| Problem to work on |
Scan the entries below. Return every line that includes "Prop".

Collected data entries
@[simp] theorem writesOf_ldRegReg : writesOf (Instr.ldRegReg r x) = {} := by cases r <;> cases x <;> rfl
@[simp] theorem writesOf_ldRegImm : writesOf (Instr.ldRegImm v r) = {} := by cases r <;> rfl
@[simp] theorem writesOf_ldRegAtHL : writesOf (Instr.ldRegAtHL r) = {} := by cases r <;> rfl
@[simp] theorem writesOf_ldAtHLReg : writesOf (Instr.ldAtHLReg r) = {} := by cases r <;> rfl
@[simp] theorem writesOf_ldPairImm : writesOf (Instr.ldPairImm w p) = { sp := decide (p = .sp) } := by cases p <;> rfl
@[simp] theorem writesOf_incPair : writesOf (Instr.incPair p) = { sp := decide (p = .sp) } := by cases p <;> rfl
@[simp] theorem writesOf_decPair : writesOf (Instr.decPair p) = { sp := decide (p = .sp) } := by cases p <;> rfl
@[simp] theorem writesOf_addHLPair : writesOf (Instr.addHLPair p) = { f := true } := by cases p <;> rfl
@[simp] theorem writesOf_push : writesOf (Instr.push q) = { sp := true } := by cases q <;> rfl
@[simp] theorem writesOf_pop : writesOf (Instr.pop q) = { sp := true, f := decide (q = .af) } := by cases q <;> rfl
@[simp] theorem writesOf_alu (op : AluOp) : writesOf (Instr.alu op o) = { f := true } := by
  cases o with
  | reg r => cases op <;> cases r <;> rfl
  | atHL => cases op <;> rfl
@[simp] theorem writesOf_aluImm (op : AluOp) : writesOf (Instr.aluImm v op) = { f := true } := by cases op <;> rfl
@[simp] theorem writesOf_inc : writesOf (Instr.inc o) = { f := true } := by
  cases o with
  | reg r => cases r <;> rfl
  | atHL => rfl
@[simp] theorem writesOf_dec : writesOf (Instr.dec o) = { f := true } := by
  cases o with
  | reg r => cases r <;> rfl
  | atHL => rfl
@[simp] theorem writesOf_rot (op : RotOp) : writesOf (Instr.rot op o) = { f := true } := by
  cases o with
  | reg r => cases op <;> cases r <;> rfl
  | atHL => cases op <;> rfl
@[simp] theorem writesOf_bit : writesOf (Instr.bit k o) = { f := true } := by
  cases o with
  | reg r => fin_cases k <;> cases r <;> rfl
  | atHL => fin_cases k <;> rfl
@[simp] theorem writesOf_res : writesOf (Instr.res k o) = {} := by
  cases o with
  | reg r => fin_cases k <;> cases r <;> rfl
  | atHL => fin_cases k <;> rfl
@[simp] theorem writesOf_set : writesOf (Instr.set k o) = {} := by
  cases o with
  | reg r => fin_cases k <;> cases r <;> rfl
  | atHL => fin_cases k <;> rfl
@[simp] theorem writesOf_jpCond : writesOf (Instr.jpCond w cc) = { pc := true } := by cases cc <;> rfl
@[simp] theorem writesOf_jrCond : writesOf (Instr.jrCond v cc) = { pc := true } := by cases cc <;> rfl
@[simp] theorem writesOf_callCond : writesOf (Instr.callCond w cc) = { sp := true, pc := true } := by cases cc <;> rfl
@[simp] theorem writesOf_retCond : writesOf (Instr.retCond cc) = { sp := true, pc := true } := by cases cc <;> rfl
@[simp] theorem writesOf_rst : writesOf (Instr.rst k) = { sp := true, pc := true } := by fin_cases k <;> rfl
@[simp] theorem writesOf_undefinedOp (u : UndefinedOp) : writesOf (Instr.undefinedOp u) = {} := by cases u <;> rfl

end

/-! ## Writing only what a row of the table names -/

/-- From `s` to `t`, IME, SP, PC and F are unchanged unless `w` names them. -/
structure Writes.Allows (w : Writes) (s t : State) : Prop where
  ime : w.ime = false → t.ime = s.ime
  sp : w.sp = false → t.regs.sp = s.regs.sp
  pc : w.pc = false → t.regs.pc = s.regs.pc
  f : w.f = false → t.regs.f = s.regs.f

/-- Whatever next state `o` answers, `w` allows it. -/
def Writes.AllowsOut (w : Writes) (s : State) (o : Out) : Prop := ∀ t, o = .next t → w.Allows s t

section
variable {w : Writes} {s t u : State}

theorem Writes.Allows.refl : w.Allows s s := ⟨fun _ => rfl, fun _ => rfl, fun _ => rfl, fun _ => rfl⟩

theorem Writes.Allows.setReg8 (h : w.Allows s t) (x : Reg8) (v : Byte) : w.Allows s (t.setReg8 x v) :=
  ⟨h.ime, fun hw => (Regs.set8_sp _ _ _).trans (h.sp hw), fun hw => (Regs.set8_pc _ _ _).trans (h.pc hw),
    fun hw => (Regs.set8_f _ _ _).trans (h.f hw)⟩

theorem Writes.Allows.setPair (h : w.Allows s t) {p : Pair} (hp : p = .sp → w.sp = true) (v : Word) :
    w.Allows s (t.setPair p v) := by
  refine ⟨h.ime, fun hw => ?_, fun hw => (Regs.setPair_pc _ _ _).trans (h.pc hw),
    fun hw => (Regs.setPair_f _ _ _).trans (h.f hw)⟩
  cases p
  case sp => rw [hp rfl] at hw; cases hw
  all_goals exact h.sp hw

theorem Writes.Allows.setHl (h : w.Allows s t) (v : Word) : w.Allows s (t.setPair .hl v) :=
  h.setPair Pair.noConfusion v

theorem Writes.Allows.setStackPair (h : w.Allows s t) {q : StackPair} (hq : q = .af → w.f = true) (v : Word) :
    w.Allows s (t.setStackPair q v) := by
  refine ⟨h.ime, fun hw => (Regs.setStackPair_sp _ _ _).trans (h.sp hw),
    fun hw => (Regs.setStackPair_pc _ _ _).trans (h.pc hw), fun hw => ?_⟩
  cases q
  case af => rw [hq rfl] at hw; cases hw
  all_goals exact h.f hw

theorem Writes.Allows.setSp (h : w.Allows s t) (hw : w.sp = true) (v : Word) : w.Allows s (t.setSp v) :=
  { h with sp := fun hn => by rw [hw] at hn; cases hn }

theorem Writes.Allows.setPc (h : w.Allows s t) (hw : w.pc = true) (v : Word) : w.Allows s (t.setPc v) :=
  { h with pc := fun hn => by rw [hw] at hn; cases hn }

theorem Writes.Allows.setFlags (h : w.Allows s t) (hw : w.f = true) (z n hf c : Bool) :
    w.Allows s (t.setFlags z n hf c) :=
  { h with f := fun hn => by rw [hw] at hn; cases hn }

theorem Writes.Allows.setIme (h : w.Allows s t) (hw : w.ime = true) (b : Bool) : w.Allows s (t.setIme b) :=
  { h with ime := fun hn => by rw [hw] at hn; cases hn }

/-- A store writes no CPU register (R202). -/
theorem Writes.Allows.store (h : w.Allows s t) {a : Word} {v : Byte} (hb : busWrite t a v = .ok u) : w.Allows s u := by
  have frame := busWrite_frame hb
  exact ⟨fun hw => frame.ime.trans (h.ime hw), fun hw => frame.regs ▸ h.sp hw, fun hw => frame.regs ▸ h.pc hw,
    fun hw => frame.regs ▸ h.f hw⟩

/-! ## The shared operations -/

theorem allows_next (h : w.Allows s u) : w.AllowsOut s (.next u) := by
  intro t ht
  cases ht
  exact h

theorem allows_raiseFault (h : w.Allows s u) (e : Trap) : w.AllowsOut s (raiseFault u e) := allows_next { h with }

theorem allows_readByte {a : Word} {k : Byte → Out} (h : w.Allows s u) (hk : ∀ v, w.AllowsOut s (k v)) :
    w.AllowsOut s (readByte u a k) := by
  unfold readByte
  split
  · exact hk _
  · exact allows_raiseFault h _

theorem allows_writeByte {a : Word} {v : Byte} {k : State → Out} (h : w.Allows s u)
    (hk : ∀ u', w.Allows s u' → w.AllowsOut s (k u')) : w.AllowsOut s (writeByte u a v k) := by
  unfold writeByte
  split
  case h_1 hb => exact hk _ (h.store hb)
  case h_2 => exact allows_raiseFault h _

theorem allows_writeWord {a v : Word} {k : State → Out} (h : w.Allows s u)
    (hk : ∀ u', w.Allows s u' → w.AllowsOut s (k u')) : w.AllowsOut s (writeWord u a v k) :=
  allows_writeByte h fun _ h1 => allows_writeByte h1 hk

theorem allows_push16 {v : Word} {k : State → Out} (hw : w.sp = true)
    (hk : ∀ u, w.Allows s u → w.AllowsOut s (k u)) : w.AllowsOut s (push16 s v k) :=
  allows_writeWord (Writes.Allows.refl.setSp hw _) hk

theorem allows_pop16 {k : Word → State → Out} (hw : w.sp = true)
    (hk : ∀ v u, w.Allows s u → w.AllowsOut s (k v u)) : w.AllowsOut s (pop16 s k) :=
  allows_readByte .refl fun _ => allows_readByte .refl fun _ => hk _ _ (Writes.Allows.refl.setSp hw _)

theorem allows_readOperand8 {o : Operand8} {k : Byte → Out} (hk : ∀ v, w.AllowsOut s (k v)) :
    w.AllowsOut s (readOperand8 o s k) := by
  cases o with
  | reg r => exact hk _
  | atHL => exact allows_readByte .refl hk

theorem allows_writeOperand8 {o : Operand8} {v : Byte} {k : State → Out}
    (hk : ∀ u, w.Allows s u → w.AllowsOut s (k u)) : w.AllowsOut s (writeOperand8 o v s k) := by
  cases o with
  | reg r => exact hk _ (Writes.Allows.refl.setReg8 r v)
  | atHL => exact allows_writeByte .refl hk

| Result of the exercise |
structure Writes.Allows (w : Writes) (s t : State) : Prop where
def Writes.AllowsOut (w : Writes) (s : State) (o : Out) : Prop := ∀ t, o = .next t → w.Allows s t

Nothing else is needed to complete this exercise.